__TASK DIRECTIONS__.
Output all the entries below. Each must match exactly.

__INPUT FOR THIS TASK__.
-- ==== Sys2Proof/Machine/Core.lean ====
section
/-! DEFINITION. The machine as the host runs it. -/

def Sys2Proof.core : Host.Core := { State := Sys2Proof.Machine.State, Fault := Sys2Proof.Machine.Fault, Refusal := Sys2Proof.Machine.Refusal, step := Sys2Proof.Machine.step, reset := Sys2Proof.Machine.State.reset }
end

__REPLY TO THE TASK__.
-- ==== Sys2Proof/Machine/Core.lean ====
section
/-! DEFINITION. The machine as the host runs it. -/

def Sys2Proof.core : Host.Core := { State := Sys2Proof.Machine.State, Fault := Sys2Proof.Machine.Fault, Refusal := Sys2Proof.Machine.Refusal, step := Sys2Proof.Machine.step, reset := Sys2Proof.Machine.State.reset }
end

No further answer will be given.